-- ==== Sys2Proof/Machine/Staged.lean ====
section
/-! DEFINITION. Staged commit: sets, stall, consistency checker, commit (R17, R49 to R55, and each block's rules). -/
namespace Sys2Proof.Machine

/-- Staged set s. -/
def Dev.set_ (d : Dev) (s : Nat) : StagedSet := FMap.getD d.sets s {}

/-- Change a staged set. -/
def Dev.onSet (d : Dev) (s : Nat) (f : StagedSet → StagedSet) : Dev := { d with sets := FMap.set d.sets {} s (f (d.set_ s)) }

/-- Partition whose set holds the RWT fields of a register, under a shape; none: the device's set 0 (R52). The fields of a
context stand in the set of the partition that its BIND field names, bound or not (log entry 32). -/
def regPart (sh : Nat) (d : Dev) (r : Reg) : Option Nat :=
  match r.k with
  | .tmpDmCtrl | .prtRegHbm | .prtRegGrv | .prtRegDvo | .hubRingBase | .hubRingCfg => some (r.i 0)
  | .dvoRedFirst | .dvoRedPeriod | .dvoRedKey => some (r.i 0)
  | .dmaChRing | .dmaChCtrl => some (partOfTile sh (r.i 0 / 4))
  | .pwrTile => some (partOfTile sh (r.i 0))
  | .neaCtxCommit | .neaCtxPeriod | .neaCtxSeed | .neaGrpCfg | .neaGrpHyp1 | .neaGrpHyp2 | .neaGrpHyp3 | .neaKernel =>
    some (d.regFld ⟨.neaCtxCtrl, [r.i 0]⟩ 1 0)
  | _ => none

/-- The staged set of a register. -/
def Dev.setOf (d : Dev) (r : Reg) : Nat :=
  match regPart d.shape d r with
  | none => 0
  | some p => p + 1

/-- The bits of a register that are RWT now: TMP_PERIOD only on the king (R63). -/
def Dev.rwtMask (d : Dev) (r : Reg) : Word :=
  if r.k = .tmpPeriod ∧ d.tmp.acq ≠ .king then 0 else accMask [.rwt] r.k

/-- A staged write completes (R17, R50, R54); of a DMA channel it also sets OWNER and the epoch (R345, R533). Of several registers
that do not fit, TMP_COMMIT_ADDR will name the first in time (DESIGN CHOICE, log entry 138: R55 does not say which). -/
def Dev.stage (d : Dev) (r : Reg) (w : StagedWrite) : Dev :=
  let s := d.setOf r
  let d1 := d.onSet s (fun x =>
    match FMap.find? x.writes r.addr with
    | some o =>
      let n : StagedWrite := ⟨o.mask ||| w.mask, (o.val &&& ~~~w.mask) ||| (w.val &&& w.mask), w.owner⟩
      { x with writes := FMap.insert x.writes r.addr n }
    | none =>
      let n : StagedWrite := ⟨w.mask, w.val &&& w.mask, w.owner⟩
      if 4096 ≤ x.writes.length then { x with excess := some (x.excess.getD r.addr) }
      else { x with writes := FMap.insert x.writes r.addr n })
  if r.k = .dmaChRing ∨ r.k = .dmaChCtrl then
    d1.onCh (r.i 0) (r.i 1) (fun c => { c with owner := w.owner, epoch := (d.part (d.clusterPart (r.i 0))).epoch % 2 ^ 32 })
  else d1

/-- The RWT fields that an accepted write covers are staged (R17, R50). -/
def Dev.rwtWrite (d : Dev) (r : Reg) (mask val : Word) (owner : Nat) : Dev :=
  let m := mask &&& d.rwtMask r
  if m = 0 then d else d.stage r ⟨m, val, owner⟩

/-- A set is emptied and OVERFLOW cleared (R54). -/
def Dev.setEmpty (d : Dev) (s : Nat) : Dev := d.onSet s (fun x => { x with writes := [], excess := none })

/-- STAGE_DISCARD: at once, or at E + 8 ns (R50, R54). -/
def Dev.stageDiscard (d : Dev) (ag : Agent) (s : Nat) : Dev :=
  if d.stalling then d.park (.discard ag s) else d.setEmpty s

/-! ## The checker (R52, R53, R55) -/

/-- A register as staged writes will leave it. -/
def overlay (ms : List (FMap StagedWrite)) (a : Nat) (v : Word) : Word :=
  ms.foldl (fun v m =>
    match FMap.find? m a with
    | some w => (v &&& ~~~w.mask) ||| (w.val &&& w.mask)
    | none => v) v

/-- The registers in force under staged writes. -/
def Dev.view (d : Dev) (ms : List (FMap StagedWrite)) (r : Reg) : Word := overlay ms r.addr (d.reg r)

/-- A ring of 2^log2n descriptors of 64 B from base lies in the grove memory of cluster g, as far as
it is mapped (R304), at a multiple of 2 KiB. -/
def Dev.ringIn (d : Dev) (g base log2n : Nat) : Bool :=
  decide (base % 2048 = 0) && decide (grvBase g ≤ base) &&
  decide (base + 64 * 2 ^ log2n ≤ grvBase g + d.bankCount (grvKey g) * 0x80000)

/-- Tiles of partition p under a shape. -/
def tilesUnder (sh p : Nat) : List Nat := (upTo 4).filter (fun t => partOfTile sh t = p)

/-- A rate above its limit (R487). -/
def rateBad (v : Word) (limit : Nat) : Option (Nat × Nat) := if limit < fld 15 0 v then some (1, 0) else none

/-- FP32 not negative and finite (R385); −0 is not negative. -/
def nonNegative (x : Lane) : Bool := x.finite && decide (x.toNat < 0x80000000 ∨ x = 0x80000000)

/-- FP32 in [0, 1) (R385). -/
def inUnit (x : Lane) : Bool := decide (x.toNat < 0x3F800000) || decide (x = 0x80000000)

/-- The rules of R385 for the group registers of context c, under staged writes: the registers that break one. -/
def Dev.groupsBad (d : Dev) (ms : List (FMap StagedWrite)) (c : Nat) : List (Nat × Nat) :=
  let rd := d.view ms
  let gs := (upTo 256).map (fun g => (g, neaGroupOf rd c g))
  let at_ := fun (k : RK) (g : Nat) => (Reg.addr ⟨k, [c, g]⟩)
  let lo := fun (k : RK) (g : Nat) => (BitVec.ofNat 32 (fld 31 0 (rd ⟨k, [c, g]⟩)) : Lane)
  gs.flatMap (fun x =>
    let g := x.1
    let s := x.2
    (if s.count ≠ 0 ∧ (d.ctx c).q < s.base + s.count then [(at_ .neaGrpCfg g, 0)] else []) ++
    (if s.count ≠ 0 ∧ gs.any (fun y => decide (y.1 ≠ g) && decide (y.2.count ≠ 0) && decide (s.base < y.2.base + y.2.count) &&
        decide (y.2.base < s.base + s.count)) then [(at_ .neaGrpCfg g, 0)] else []) ++
    (if s.rule = 3 ∧ ¬kernelOk s.kernel then [(at_ .neaGrpCfg g, 44)] else []) ++
    (if nonNegative s.eta then [] else [(at_ .neaGrpHyp1 g, 0)]) ++
    (if inUnit (lo .neaGrpHyp2 g) then [] else [(at_ .neaGrpHyp2 g, 0)]) ++
    (if inUnit s.betaS then [] else [(at_ .neaGrpHyp2 g, 32)]) ++
    (if s.rule = 1 ∧ ¬(nonNegative s.eps ∧ s.eps.toNat % 2 ^ 31 ≠ 0) then [(at_ .neaGrpHyp3 g, 0)] else []) ++
    (if s.gscale.finite then [] else [(at_ .neaGrpHyp3 g, 32)]))

/-- Is the block of a register gated, in P2 or P3, or PENDING (R55)? -/
def Dev.blockOut (d : Dev) (r : Reg) : Bool :=
  match r.k with
  | .dmaChRing | .dmaChCtrl =>
    let g := r.i 0
    decide (d.clkState false g 1 ≠ 2) || decide (d.regFld ⟨.clkEnCluster, [g]⟩ 16 16 = 1) ||
      decide ((d.ptile (g / 4)).st ≠ .run)
  | .dvoPortCfg => decide ((d.ptile (r.i 0 / 6)).st ≠ .run) || !d.fabricOn (r.i 0 / 6)
  | _ => false

/-- The rules for one staged register: reason and low bit of the field, or nothing. `sh` is the shape that will stand. Where a
register breaks several rules, STATE goes before the others (DESIGN CHOICE, log entry 42). -/
def Dev.fieldBad (d : Dev) (ms : List (FMap StagedWrite)) (sh : Nat) (r : Reg) (w : StagedWrite) : Option (Nat × Nat) :=
  let v := d.view ms r
  if d.blockOut r then some (6, 0)
  else match r.k with
  | .tmpPeriod =>
    let us := fld 10 0 v
    if us < 4 ∨ 1024 < us then some (1, 0) else if d.tmp.next ≠ 0 then some (7, 0) else none
  | .prtShape =>
    let n := fld 1 0 v
    if n = 3 then some (1, 0)
    else if (upTo (max (shapeParts n) (shapeParts d.shape))).all (fun p => decide ((d.part p).st = .free)) then none
    else some (2, 0)
  | .dvoCoord =>
    let id := fld 17 0 v
    let dimBad := fun (lo hi k : Nat) => fld hi lo v = 0 || decide (64 < fld hi lo v) || decide (fld hi lo v ≤ coordOf id k)
    if id = 0x3FFFF then some (1, 0)
    else if dimBad 18 24 0 then some (1, 18) else if dimBad 25 31 1 then some (1, 25)
    else if dimBad 32 38 2 then some (1, 32) else none
  | .dvoPortCfg =>
    let l := fld 6 2 v
    if fld 1 0 v = 3 then some (1, 0)
    else if 24 ≤ l ∧ l ≤ 30 then some (1, 2)
    else if 5 < fld 9 7 v then some (1, 7)
    else if 20 < ((upTo 24).filter (fun q => fld 1 0 (d.view ms ⟨.dvoPortCfg, [q]⟩) = 1)).length then some (2, 0)
    else none
  | .dvoOvr => if 23 < fld 40 36 v then some (1, 36) else none
  | .prtRegHbm => rateBad v (3763 * (tilesUnder sh (r.i 0)).length)
  | .prtRegGrv => rateBad v 4000
  | .prtRegDvo => rateBad v 200
  | .dmaChRing =>
    let n := fld 52 48 v
    if n < 5 ∨ 16 < n then some (1, 48) else if d.ringIn (r.i 0) (fld 47 0 v) n then none else some (1, 0)
  | .hubRingBase =>
    let n := fld 52 48 v
    let cs := (tilesUnder sh (r.i 0)).flatMap (fun t => [4 * t, 4 * t + 1, 4 * t + 2, 4 * t + 3])
    if n < 5 ∨ 16 < n then some (1, 48) else if cs.any (fun g => d.ringIn g (fld 47 0 v) n) then none else some (1, 0)
  | .pwrTile =>
    let t := r.i 0
    let o := fld 2 0 v
    let q := fld 10 9 v
    let cur := d.target t
    let st := (d.part (partOfTile sh t)).st
    if bit 0 w.mask ∧ 5 < o then some (1, 0)
    else if q = 3 then some (1, 9)
    else if bit 0 w.mask ∧ (cur + 1 < o ∨ o + 1 < cur) then some (4, 0)
    else if q = 1 ∧ (d.ptile t).st ≠ .retain ∧ ¬(st = .free ∨ st = .ended ∨ st = .halted) then some (2, 9)
    else if q = 2 ∧ (d.ptile t).st ≠ .off ∧ st ≠ .free then some (2, 9)
    else none
  | .tmpDmCtrl => if bit 11 (w.val &&& w.mask) ∧ d.armed (r.i 0) then some (6, 11) else none
  | _ => none

/-- The first failing register of a list of staged writes, in ascending address order. -/
def Dev.firstBad (d : Dev) (ms : List (FMap StagedWrite)) (sh : Nat) (ws : FMap StagedWrite) : Option Verdict :=
  let one := ws.findSome? (fun e =>
    match regAt e.1 with
    | some r => (d.fieldBad ms sh r e.2).map (fun b => (⟨b.1, e.1, b.2⟩ : Verdict))
    | none => none)
  let ctxs := (upTo 8).filter (fun c => ws.any (fun e =>
    match regAt e.1 with
    | some r =>
      (match r.k with
       | .neaGrpCfg | .neaGrpHyp1 | .neaGrpHyp2 | .neaGrpHyp3 | .neaKernel => true
       | _ => false) && decide (r.i 0 = c)
    | none => false))
  let gb := ctxs.flatMap (fun c => d.groupsBad ms c)
  let grp := gb.foldl (fun (m : Option (Nat × Nat)) x =>
    match m with
    | none => some x
    | some y => if x.1 < y.1 then some x else some y) none
  match one, grp with
  | some a, some b => if b.1 < a.addr then some ⟨2, b.1, b.2⟩ else some a
  | some a, none => some a
  | none, some b => some ⟨2, b.1, b.2⟩
  | none, none => none

/-- Is set s due at edge E (R53)? -/
def Dev.setDue (d : Dev) (s e : Nat) : Bool :=
  let t := (d.reg ⟨.tmpStageTarget, [s]⟩).toNat
  (!(d.set_ s).writes.isEmpty || (d.set_ s).excess.isSome) && (decide (t = 0) || decide (t ≤ e))

/-- The verdict on set s, checked over `base` (what set 0 will leave) under the shape that will stand. -/
def Dev.setVerdict (d : Dev) (base : List (FMap StagedWrite)) (sh s : Nat) : Verdict :=
  let x := d.set_ s
  match x.excess with
  | some a => ⟨3, a, 0⟩
  | none => (d.firstBad (base ++ [x.writes]) sh x.writes).getD ⟨0, 0, 0⟩

/-- TEMPO_SEAL's checking: set 0 first, then each partition's set over set 0 as it will stand (R52). A partition set that
would pass with a refused set 0 is refused with reason DEVICE_SET. -/
def Dev.setsSeal (d : Dev) (e : Nat) : Dev :=
  let w0 := (d.set_ 0).writes
  let due0 := d.setDue 0 e
  let v0 := d.setVerdict [] d.shape 0
  let ok0 := due0 && decide (v0.reason = 0)
  let shNew := fld 1 0 (d.view [w0] ⟨.prtShape, []⟩)
  let base := if ok0 then [w0] else []
  let sh := if ok0 then shNew else d.shape
  let d1 := d.onSet 0 (fun x => { x with verdict := if due0 then some v0 else none })
  [1, 2, 3, 4].foldl (fun (d' : Dev) s =>
    let v := d.setVerdict base sh s
    let v' := if due0 ∧ ¬ok0 ∧ v.reason ≠ 0 ∧ (d.setVerdict [w0] shNew s).reason = 0 then { v with reason := 5 } else v
    d'.onSet s (fun x => { x with verdict := if d.setDue s e then some v' else none })) d1

/-! ## The commit (R49, R51, R70, R71) -/

/-- What the commit of one register does beside setting it. A TMP_PERIOD staged by a king that has stepped down since sets NEXT and
AT all the same (DESIGN CHOICE, log entry 138: R63 does not say). A REQ moves a tile from stage 7 on (R574). -/
def Dev.commitReg (d : Dev) (r : Reg) (w : StagedWrite) (e : Nat) : Dev :=
  let v := overlay [[(r.addr, w)]] r.addr (d.reg r)
  match r.k with
  | .tmpPeriod => d.periodCommit (fld 10 0 v) e
  | .tmpDmCtrl => if bit 11 (w.val &&& w.mask) then d.returnCommit (r.i 0) e else d
  | .dvoPortCfg => d.portCommit (r.i 0) v
  | .dmaChRing => (d.setReg r v).dmaRingCommit (r.i 0) (r.i 1)
  | .dmaChCtrl => (d.setReg r v).dmaEnCommit (r.i 0) (r.i 1)
  | .pwrTile => if bit 9 w.mask && decide (d.sec.stage = 7) then (d.setReg r v).powerRequest (r.i 0) (fld 10 9 v) else d.setReg r v
  | _ => d.setReg r v

/-- The outcome of set s at edge E (R54, R55, R70, R71). TMP_COMMIT_ADDR reads 0 after a set was applied (DESIGN CHOICE, log
entry 110). -/
def Dev.setCommit (d : Dev) (s e : Nat) : Dev :=
  let x := d.set_ s
  match x.verdict with
  | none => d
  | some v =>
    let ok := decide (v.reason = 0)
    let d1 := (d.onSet s (fun x => { x with verdict := none })).setEmpty s
    let d2 := if ok then x.writes.foldl (fun (d : Dev) wv =>
        match regAt wv.1 with
        | some r => d.commitReg r wv.2 e
        | none => d) d1
      else d1.raise 0x0108 (if s = 0 then none else some (s - 1)) s
    (d2.setReg ⟨.tmpCommitStatus, [s]⟩ (put 1 0 (if ok then 1 else 2) ||| put 7 4 v.reason ||| put 39 8 e)).setReg
      ⟨.tmpCommitAddr, [s]⟩ (put 47 0 v.addr ||| put 53 48 v.bit_)

/-- The staged commit of edge E: set 0, then the partitions' sets. -/
def Dev.setsCommit (d : Dev) (e : Nat) : Dev := (upTo 5).foldl (fun d s => d.setCommit s e) d

/-- TMP_STAGE_CTRL (R68). -/
def Dev.stageWord (d : Dev) (s : Nat) : Word := put 28 16 (d.set_ s).writes.length ||| putBit 29 (d.set_ s).excess.isSome

end Sys2Proof.Machine
end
______________________________
From the entries, report every line in which the string "onSet" occurs.

_Solution for this exercise:_
def Dev.onSet (d : Dev) (s : Nat) (f : StagedSet → StagedSet) : Dev := { d with sets := FMap.set d.sets {} s (f (d.set_ s)) }
  let d1 := d.onSet s (fun x =>
def Dev.setEmpty (d : Dev) (s : Nat) : Dev := d.onSet s (fun x => { x with writes := [], excess := none })
  let d1 := d.onSet 0 (fun x => { x with verdict := if due0 then some v0 else none })
    d'.onSet s (fun x => { x with verdict := if d.setDue s e then some v' else none })) d1
    let d1 := (d.onSet s (fun x => { x with verdict := none })).setEmpty s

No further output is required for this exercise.